Creamy Avocado Pasta
- By Amy Dong
- Updated May. 7, 2026
One hallmark of the house I grew up in was a colossal avocado tree in the backyard. From my vantage point, it was a monumental tree amongst several other smaller fruit trees. Much to my parents’ chagrin, we kids wouldn’t touch the avocados that grew profusely. Mom always ended up giving away loads of fine fruit.

Fast forward to present day. What was I thinking?! Avocados cost like $2 each. If you’re reading this post years after it was written, it might be more now.

When my parents moved to their current house, a new avocado tree took root in their new backyard. A petite version of their massive old one. This new avocado tree may not be the tallest in the bunch, but it sure yields a copious crop. When people visit my folks, they go home with more fruit than they know what to do with. Older and wiser now, I made sure to bring home my share of large avocados.

What my avocado-loving middle child didn’t immediate polish off, I was able to make into yummy dishes. Case in point: this phenomenal Creamy Avocado Pasta. This pasta has all you’d want in a creamy-sauced pasta dish, minus the cream. No cream. Just pure avocado bliss. It’s rich, smooth, and light all at the same time. For extra nutrition and beautiful color, add plenty of fresh parsley; you can’t really taste it in the dish, but it helps keep the dish a more vibrant green. To make it even healthier, we use whole grain pasta.
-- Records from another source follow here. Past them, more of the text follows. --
-- ==== Sys2Proof/Machine/Packer.lean ====
section
/-! DEFINITION. pixel_packer (40_pixel_packer.md): byte offset, field position, masked write of one pixel. It checks
nothing (R100); its caller does. -/

namespace Sys2Proof.Machine

open Sys2Proof

/-- `ByteOffset(x_phys, y_phys)`: `x*BPP/8 + y*WB`, the product divided first, no wrap-around (R101). -/
def State.byteOffset (s : State) (xPhys yPhys : Half) : Nat :=
  xPhys.toNat * s.bpp.bits / 8 + yPhys.toNat * s.wb

/-- The in-byte index k = x_phys % (8 / BPP) (00_scope.md R19, R103). -/
def inByteIndex (b : Bpp) (xPhys : Half) : Nat := xPhys.toNat % (8 / b.bits)

/-- The document's selector s (R103). At BPP 8 there is none; the whole byte is the field. -/
def selector (b : Bpp) (xPhys : Half) : Nat :=
  match b with
  | .b1 => xPhys.toNat % 8
  | .b2 => (xPhys.toNat * 2 + 1) % 8
  | .b4 => (xPhys.toNat * 4 + 3) % 8
  | .b8 => 7

/-- `Shift(x_phys)`: how far the left-aligned mask is moved right to cover the pixel's field (R104). -/
def fieldShift (o : PackOrder) (b : Bpp) (xPhys : Half) : Nat :=
  match o with
  | .msbFirst => inByteIndex b xPhys * b.bits
  | .lsbFirst => 8 - b.bits - inByteIndex b xPhys * b.bits

/-- `Mask(x_phys) = TOP(BPP) >> Shift(x_phys)` (R104). -/
def fieldMask (o : PackOrder) (b : Bpp) (xPhys : Half) : Byte := b.top >>> fieldShift o b xPhys

/-- The new value of a byte after a masked write at BPP 4, 2, 1 (R106): the field is cleared, then set from the top
bits of the colour. -/
def mergeField (o : PackOrder) (b : Bpp) (xPhys color : Half) (old : Byte) : Byte :=
  (old &&& ~~~ fieldMask o b xPhys) ||| (pixelColor b color >>> fieldShift o b xPhys)

/-- `WritePixel(a, x_phys, color)`: at BPP 8 one store of `color & 0xF0` and no read (R105); below, one read and one
write of the same byte (R106). -/
def writePixel (s : State) (a : Addr) (xPhys color : Half) (m : Memory) : Memory :=
  match s.bpp with
  | .b8 => m.write a (pixelColor .b8 color)
  | .b4 => m.write a (mergeField s.cfg.packOrder .b4 xPhys color (m.read a))
  | .b2 => m.write a (mergeField s.cfg.packOrder .b2 xPhys color (m.read a))
  | .b1 => m.write a (mergeField s.cfg.packOrder .b1 xPhys color (m.read a))

/-- `ReadField(byte, x_phys)` (R108): the field left-aligned; a function of the spec for stating tests. -/
def readField (o : PackOrder) (b : Bpp) (xPhys : Half) (v : Byte) : Byte :=
  match b with
  | .b8 => v
  | .b4 => (v <<< fieldShift o .b4 xPhys) &&& Bpp.top .b4
  | .b2 => (v <<< fieldShift o .b2 xPhys) &&& Bpp.top .b2
  | .b1 => (v <<< fieldShift o .b1 xPhys) &&& Bpp.top .b1

end Sys2Proof.Machine
end

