-- ==== Sys2Proof/Machine/Bus.lean ====
section
/-! DEFINITION. The memory port at transaction level (10_state.md R45): the accesses a command makes, in order
(20_memory.md R61, R64; 70_reset_and_hazards.md R232). The meanings do not use it; an obligation states that
performing a command's accesses gives the memory its meaning gives. Reset in the middle of a command takes the new bytes
from it. -/

namespace Sys2Proof.Machine

open Sys2Proof

/-- One transfer on the memory port: one byte (R45, R61). -/
inductive Access where
  | read (a : Addr)
  | write (a : Addr) (v : Byte)
deriving DecidableEq, Repr

/-- The address of a transfer. -/
def Access.addr : Access → Addr
  | .read a => a
  | .write a _ => a

/-- What a transfer does to the memory: a read nothing, a write one byte (20_memory.md R52, R53). -/
def Access.perform (m : Memory) : Access → Memory
  | .read _ => m
  | .write a v => m.write a v

/-- Transfers performed one at a time, each complete before the next (R64). -/
def performAll (l : List Access) (m : Memory) : Memory := l.foldl Access.perform m

/-- The accesses of WritePixel (R61, R105, R106). -/
def writePixelAccesses (s : State) (a : Addr) (xPhys color : Half) (m : Memory) : List Access :=
  match s.bpp with
  | .b8 => [.write a (pixelColor .b8 color)]
  | .b4 => [.read a, .write a (mergeField s.cfg.packOrder .b4 xPhys color (m.read a))]
  | .b2 => [.read a, .write a (mergeField s.cfg.packOrder .b2 xPhys color (m.read a))]
  | .b1 => [.read a, .write a (mergeField s.cfg.packOrder .b1 xPhys color (m.read a))]

/-- The accesses of PixelWrite: none where it is dropped (R61, R203). -/
def pixelAccesses (s : State) (m : Memory) (p : Pixel) : List Access :=
  match pixelTarget s p.x p.y with
  | none => []
  | some (a, xPhys) => writePixelAccesses s a xPhys p.color m

/-- The accesses of a sequence of pixel writes, each on the memory the ones before it left. -/
def pixelsAccesses (s : State) : Memory → List Pixel → List Access
  | _, [] => []
  | m, p :: ps => pixelAccesses s m p ++ pixelsAccesses s (pixelWrite s m p) ps

/-- The accesses of a fill: one write a byte, no read (R61, R153). -/
def fillAccesses (s : State) (v : Byte) (n : Nat) : List Access :=
  (forRange 0 n).map fun i => .write (s.bufAddr i) v

/-- The accesses of a command, in order (R232). Configuration commands make none. -/
def commandAccesses (i : Instr) (s : State) : List Access :=
  match i with
  | .new _ _ _ _ _ => []
  | .selectBuffer _ => []
  | .setRotation _ => []
  | .setMirror _ => []
  | .setBpp _ => []
  | .setPixel x y color => pixelsAccesses s s.mem [{ x := x, y := y, color := color }]
  | .clear color => fillAccesses s (lowByte color) s.bufSize
  | .clearRegion xStart yStart xEnd yEnd color =>
      pixelsAccesses s s.mem
        (regionPixels xStart.toNat yStart.toNat (min xEnd.toNat s.w.toNat) (min yEnd.toNat s.h.toNat) color)
  | .setColorBlock x y color => pixelsAccesses s s.mem (blockPixels s x y color)

/-- The accesses of a command word; a reserved opcode makes none (60_exceptions.md R204). -/
def wordAccesses (w : CmdWord) (s : State) : List Access :=
  match decode w with
  | .ok i => commandAccesses i s
  | .error _ => []

end Sys2Proof.Machine
end

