/-! ### Configuration commands -/

/-- R140, NEW: accepted for exactly the four rotations, it writes all seven registers and nothing else; rejected, it
sets CFG_WARN and nothing else; it accesses no memory. -/
def Obligations.NewCommand : Prop :=
  ∀ (s : State) (buf : Addr) (width height colorFlag : Half),
    (∀ r : Rotation, ∃ t, exec (.new buf width height r.degrees colorFlag) s = .next t ∧
      t = { s with bufBase := buf, wm := width, hm := height, rot := r, mir := .none, bpp := .b8,
                   colorFlag := colorFlag } ∧
      t.wb = width.toNat ∧ t.bufSize = width.toNat * height.toNat ∧ t.grayScale = 256 ∧
      (r = .deg0 ∨ r = .deg180 → t.w = width ∧ t.h = height) ∧
      (r = .deg90 ∨ r = .deg270 → t.w = height ∧ t.h = width)) ∧
    (∀ rotation : Half, (∀ r : Rotation, rotation ≠ r.degrees) →
      exec (.new buf width height rotation colorFlag) s = .next { s with status := s.status ||| 0b01 }) ∧
    (∀ rotation : Half, commandAccesses (.new buf width height rotation colorFlag) s = [])

/-- R141, SELECT_BUFFER: it writes BUF_BASE and nothing else, and accesses no memory. -/
def Obligations.SelectBufferCommand : Prop :=
  ∀ (s : State) (buf : Addr),
    exec (.selectBuffer buf) s = .next { s with bufBase := buf } ∧ commandAccesses (.selectBuffer buf) s = []

/-- R142, SET_ROTATION: accepted for exactly the four rotations, it writes ROT and nothing else, so that WB and
BUF_SIZE stay and W, H follow; rejected, it sets CFG_WARN and nothing else; it accesses no memory. -/
def Obligations.SetRotationCommand : Prop :=
  ∀ s : State,
    (∀ r : Rotation, ∃ t, exec (.setRotation r.degrees) s = .next t ∧ t = { s with rot := r } ∧
      t.wb = s.wb ∧ t.bufSize = s.bufSize ∧
      (r = .deg0 ∨ r = .deg180 → t.w = s.wm ∧ t.h = s.hm) ∧
      (r = .deg90 ∨ r = .deg270 → t.w = s.hm ∧ t.h = s.wm)) ∧
    (∀ rotation : Half, (∀ r : Rotation, rotation ≠ r.degrees) →
      exec (.setRotation rotation) s = .next { s with status := s.status ||| 0b01 }) ∧
    (∀ rotation : Half, commandAccesses (.setRotation rotation) s = [])

/-- R143, SET_MIRROR: accepted for exactly 0 to 3, it writes MIR and nothing else; rejected, it sets CFG_WARN and
nothing else; it accesses no memory. -/
def Obligations.SetMirrorCommand : Prop :=
  ∀ s : State,
    (∀ m : Mirror, exec (.setMirror m.operand) s = .next { s with mir := m }) ∧
    (∀ mirror : Half, 4 ≤ mirror →
      exec (.setMirror mirror) s = .next { s with status := s.status ||| 0b01 }) ∧
    (∀ mirror : Half, commandAccesses (.setMirror mirror) s = [])

/-- R144, SET_BPP: accepted for exactly 1, 2, 4, 8, it writes BPP and nothing else, and WB, GRAY_SCALE and BUF_SIZE
follow; rejected, it sets CFG_WARN and nothing else; it accesses no memory. -/
def Obligations.SetBppCommand : Prop :=
  ∀ s : State,
    (∀ b : Bpp, ∃ t, exec (.setBpp b.operand) s = .next t ∧ t = { s with bpp := b } ∧
      t.wb = (s.wm.toNat * b.operand.toNat + 7) / 8 ∧ t.grayScale = 2 ^ b.operand.toNat ∧
      t.bufSize = (s.wm.toNat * b.operand.toNat + 7) / 8 * s.hm.toNat) ∧
    (∀ bpp : Half, (∀ b : Bpp, bpp ≠ b.operand) →
      exec (.setBpp bpp) s = .next { s with status := s.status ||| 0b01 }) ∧
    (∀ bpp : Half, commandAccesses (.setBpp bpp) s = [])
P.S. If you keep the sauce separately in an air tight container, it will keep beautifully ’til tomorrow! Enjoy it!

Creamy Avocado Pasta
Ingredients
- 2 large ripe Hass avocado, peeled and pitted
- Juice of 1 fresh lemon, plus zest for garnish
- 2 large garlic cloves, peeled
- 2 teaspoons kosher salt
- ½ teaspoon paprika
- ¼ cup flat leaf parsley
- ¼ cup fresh basil
- 2 tablespoons extra virgin olive oil
- 10 ounces uncooked pasta, your choice
- Freshly ground black pepper, to taste
- Optional Garnishes: Freshly grated Parmesan, diced tomatoes, fresh basil leaves, lemon zest
Instructions
- Blend lemon juice, garlic cloves, salt, paprika, parsley, basil, and olive oil together in a food processor until smooth. Add avocado.
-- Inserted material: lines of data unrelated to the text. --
-- ==== Sys2Proof/Tests/Slice0.lean ====
section
/-! SUPPORT. The model's own tests. Every expected value comes from spec/ (the vector or rule is named), none from a run
of the model. After them the witnesses: for each obligation with hypotheses, concrete states and operands that meet
them. -/

namespace Sys2Proof.Tests

open Sys2Proof Sys2Proof.Machine

/-! ### Helpers -/

/-- A buffer at 0x1000 of a given shape, over memory that reads 0x00 wherever nothing is listed. -/
def buffer (wm hm : Half) (b : Bpp) (r : Rotation) (m : Mirror) (o : PackOrder) (cells : List Host.Cell) : State :=
  { State.reset with
    cfg := { Config.default with packOrder := o }
    bufBase := 0x1000
    wm := wm
    hm := hm
    bpp := b
    rot := r
    mir := m
    mem := { launch := 0x00, cells := cells } }

/-- The plain 8 by 8 buffer of the vectors, depth 8. -/
def plain : State := buffer 8 8 .b8 .deg0 .none .msbFirst []

/-- What the next state shows, where there is one. -/
def shows {α : Type} (f : State → α) : Host.Outcome State Fault Refusal → Option α
  | .next s => some (f s)
  | .fault _ => none
  | .refused _ => none

/-- The bytes of the buffer, offset 0 first. -/
def bytes (n : Nat) (s : State) : List Byte := (List.range n).map fun i => s.mem.read (s.bufAddr i)

/-! ### Checks on terms: what each check refuses, and its neighbour it accepts -/

/-- R75: 45, 360 and the code 1 are no rotations. -/
theorem test_check_new_rotation :
    [0, 90, 180, 270, 45, 360, 1].map (fun r => (Instr.new 0 1 1 r 0).operandsAccepted) =
      [true, true, true, true, false, false, false] := by decide

/-- R75. -/
theorem test_check_set_rotation :
    [270, 271, 45].map (fun r => (Instr.setRotation r).operandsAccepted) = [true, false, false] := by decide

/-- R76: 3 is the last mirror. -/
theorem test_check_set_mirror :
    [0, 3, 4, 0xFFFF].map (fun m => (Instr.setMirror m).operandsAccepted) = [true, true, false, false] := by decide

/-- R77: 0, 3 and 16 are no depths. -/
theorem test_check_set_bpp :
    [1, 2, 4, 8, 0, 3, 16].map (fun b => (Instr.setBpp b).operandsAccepted) =
      [true, true, true, true, false, false, false] := by decide

/-- R71, R83: a canonical word has an opcode from 1 to 9 and 0 in its unused fields. -/
theorem test_check_canonical_word :
    CmdWord.canonical 0x0005000400000000000000000000 = true ∧
      CmdWord.canonical 0x0005000400000000000000000001 = false ∧
      CmdWord.canonical 0x0000000000000000000000000000 = false ∧
      CmdWord.canonical 0x000A000000000000000000000000 = false := by decide

/-! ### Decoding, by words written out from R70 and R72 -/

/-- Program 3, step 1: NEW 0x3000, 5, 3, 270, 1. -/
theorem test_decode_new :
    decode 0x00010000300000050003010E0001 = .ok (.new 0x00003000 5 3 270 1) := by decide

/-- R73: the high half of the address is F0. -/
theorem test_decode_select_buffer :
    decode 0x0002123456780000000000000000 = .ok (.selectBuffer 0x12345678) := by decide

/-- Program 5, step 6: SET_ROTATION 360. -/
theorem test_decode_set_rotation : decode 0x0003016800000000000000000000 = .ok (.setRotation 360) := by decide

/-- Program 3, step 2: SET_MIRROR 1. -/
theorem test_decode_set_mirror : decode 0x0004000100000000000000000000 = .ok (.setMirror 1) := by decide

/-- Program 3, step 3, and V-CF1 "SET_BPP 4 with F1..F5 = 0xFFFF". -/
theorem test_decode_set_bpp :
    decode 0x0005000400000000000000000000 = .ok (.setBpp 4) ∧
      decode 0x00050004FFFFFFFFFFFFFFFFFFFF = .ok (.setBpp 4) := by decide

/-- Program 2, step 6: SET_PIXEL 6, 1, 0x80. -/
theorem test_decode_set_pixel : decode 0x0006000600010080000000000000 = .ok (.setPixel 6 1 0x80) := by decide

/-- Program 5, step 9: CLEAR 0xAA. -/
theorem test_decode_clear : decode 0x000700AA00000000000000000000 = .ok (.clear 0xAA) := by decide

/-- Program 3, step 5: CLEAR_REGION 0, 0, 2, 6, 0x30. -/
theorem test_decode_clear_region :
    decode 0x0008000000000002000600300000 = .ok (.clearRegion 0 0 2 6 0x30) := by decide

/-- Program 4, step 3: SET_COLOR_BLOCK 4, 4, 0x0F5A. -/
theorem test_decode_set_color_block :
    decode 0x0009000400040F5A000000000000 = .ok (.setColorBlock 4 4 0x0F5A) := by decide

/-- R83: 0, 0x000A and 0xFFFF are reserved. -/
theorem test_decode_reserved :
    decode 0 = .error (.reservedOpcode 0) ∧
      decode 0x000A002D00000000000000000000 = .error (.reservedOpcode 0x000A) ∧
      decode 0xFFFF000000000000000000000000 = .error (.reservedOpcode 0xFFFF) := by decide

/-- A table row's number is the command word itself (spec/opcode_table.json, SET_MIRROR's match and NEW's). -/
theorem test_decodeTableWord :
    decodeTableWord 112 0x0004000000000000000000000000 = some (.setMirror 0) ∧
      decodeTableWord 112 0x0001000000000000000000000000 = some (.new 0 0 0 0 0) ∧
      decodeTableWord 112 0x000A000000000000000000000000 = none := by decide

/-- R86: SET_MIRROR takes the names NONE, HORIZONTAL, VERTICAL and BOTH, `;` starts a comment. -/
theorem test_assembler :
    assembleLine (asmSetMirror ++ [' '] ++ asmBoth ++ [' ', ';', 'x']) = .ok (some (.setMirror 3)) ∧
      assembleLine [';'] = .ok none := by decide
- Continue processing until smooth and creamy. Add black pepper to taste. Set sauce aside in air tight container, with cling wrap resting directly on top of sauce to keep air out.
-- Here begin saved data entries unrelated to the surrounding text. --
-- ==== Sys2Proof/Args.lean ====
section
/-! DEFINITION. Structured operands of commands: what reaches the block from the air, the wires and the host in one piece. -/

namespace Sys2Proof

/-- What a baseband measures and decodes of one user of a PPDU (R265, R288): the vector's fields from FORMAT to CHAINS but RSSI, TS,
TSF and FLAGS, which the block itself supplies; the tones of the user's RU and the guard interval (0 0.4, 1 0.8, 2 1.6, 3 3.2 µs),
which no field of the vector shows; each receiving chain's earliest-path estimate at its ball (R292), in eightieths of a ns of TB0. -/
structure RxVec where
  format : BitVec 8
  phy : BitVec 8
  rate : BitVec 8
  punct : BitVec 16
  ru : BitVec 16
  snr : BitVec 8
  cfo : BitVec 16
  len : BitVec 32
  chains : BitVec 8
  tones : Nat
  gi : BitVec 2
  ests : List (Nat × Nat)
  deriving DecidableEq, Repr

/-- What a PPDU's signal fields say of what follows (R277, R282, R288): its remaining length in ns, the bits of its first codeword, its users
as far as the fields show them. -/
structure SigFields where
  dur : Nat
  first : Nat
  users : List RxVec
  deriving DecidableEq, Repr

/-- A user of a PPDU that the MAC forms, or asks for in a trigger (R265, R267, R268): its station, none for a group; its RU and the
RU's tones; streams, MCS, LDPC in place of BCC, STBC, DCM. -/
structure TxUser where
  sta : Option Nat
  ru : Nat
  tones : Nat
  streams : Nat
  mcs : Nat
  ldpc : Bool
  stbc : Bool
  dcm : Bool
  deriving DecidableEq, Repr

/-- What a PPDU of the MAC is (R268, R269): frames, a trigger that asks users for an uplink PPDU, an NDP announcement to stations, an
NDP, or the trigger for beamforming feedback. -/
inductive Content where
  | frames
  | trigger (ask : List TxUser)
  | ndpa (stas : List Nat)
  | ndp
  | bfTrigger
  deriving DecidableEq, Repr

/-- A transmit that the MAC forms (R265, R305, R308): chain set; the subchannels found busy in the PIFS before it; whether it is
beamformed and towards which stations; requested quarter-dBm; the staged subframes it carries, those that do not fit; whether it
solicits a response; the ns that the PPDU lasts, its padding with it (R314), and those that the whole exchange lasts, responses with it
(R308, R312); format, width, guard interval and users; its coded bits; what it is. -/
structure TxPlan where
  chains : BitVec 16
  busy : BitVec 16
  steer : List Nat
  power : BitVec 16
  subs : List Nat
  back : List Nat
  solicits : Bool
  ppdu : Nat
  whole : Nat
  format : Nat
  bw : Nat
  gi : BitVec 2
  users : List TxUser
  bits : Nat
  content : Content
  deriving DecidableEq, Repr

/-- A received MPDU (R321, R336): station, TID (16 for management), sequence and packet number, key ID, whether its MIC holds,
the MSDU or MMPDU bytes; the reported backlog of its TID where it carries one; the station's new power state where its
power-management bits change it; the compressed beamforming feedback it carries, with the NDP it answers: 0 for chains 0 to 7, 1 for
chains 8 to 15 (R269). -/
structure AirMpdu where
  sta : Nat
  tid : Nat
  seq : Nat
  pn : Nat
  keyId : Option Nat
  mic : Bool
  bytes : List Byte
  backlog : Option Nat
  power : Option Nat
  feedback : Option (Nat × List Byte)
  deriving DecidableEq, Repr

end Sys2Proof
end

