-- ==== Sys2Proof/Syntax.lean ====
section
/-! DEFINITION. The commands of the FJP-3M8: one constructor per row of the opcode table. The operands of a command are
what reaches the block from outside with it: addresses, values, fields, bytes, and observations of the analog or
physical world that the spec gives no formula for (log 12). -/

namespace Sys2Proof

/-- The engine that issues an instruction (R92, R138): a TE or the lantern core. -/
inductive Eng where
  | te (n : Fin 16)
  | lc
  deriving DecidableEq, Repr
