-- ==== Sys2Proof/Decode.lean ====
section
/-! DEFINITION. The commands of this block reach it as register accesses, frames and events, not as words: no row of the
opcode table gives bits (log 1). -/

namespace Sys2Proof

/-- The command that a word spells by the table's bits: none, since no row gives bits. -/
def decodeTableWord (_nbits _w : Nat) : Option Instr := none

end Sys2Proof
end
- In a large heavy pot, bring well-salted water to boil. Cook pasta just until al dente, according to package.
- Drain pasta in strainer and sprinkle with olive oil to prevent sticking. Plate the pasta and pour desired amount of sauce onto each plate. Toss to combine and sprinkle with plenty of fresh parmesan and garnish as desired. Serve immediately.
Notes
- If there is leftover sauce, keep it in a separate air tight container (cling wrap resting on top of sauce). It keeps well in fridge for 1-2 days. When ready to use, cook more pasta and pour on remaining sauce. Don’t reheat the sauce – just toss it with hot pasta.
- Feel free to add 1-2 tablespoons of prepared pesto to the sauce, for extra flavor.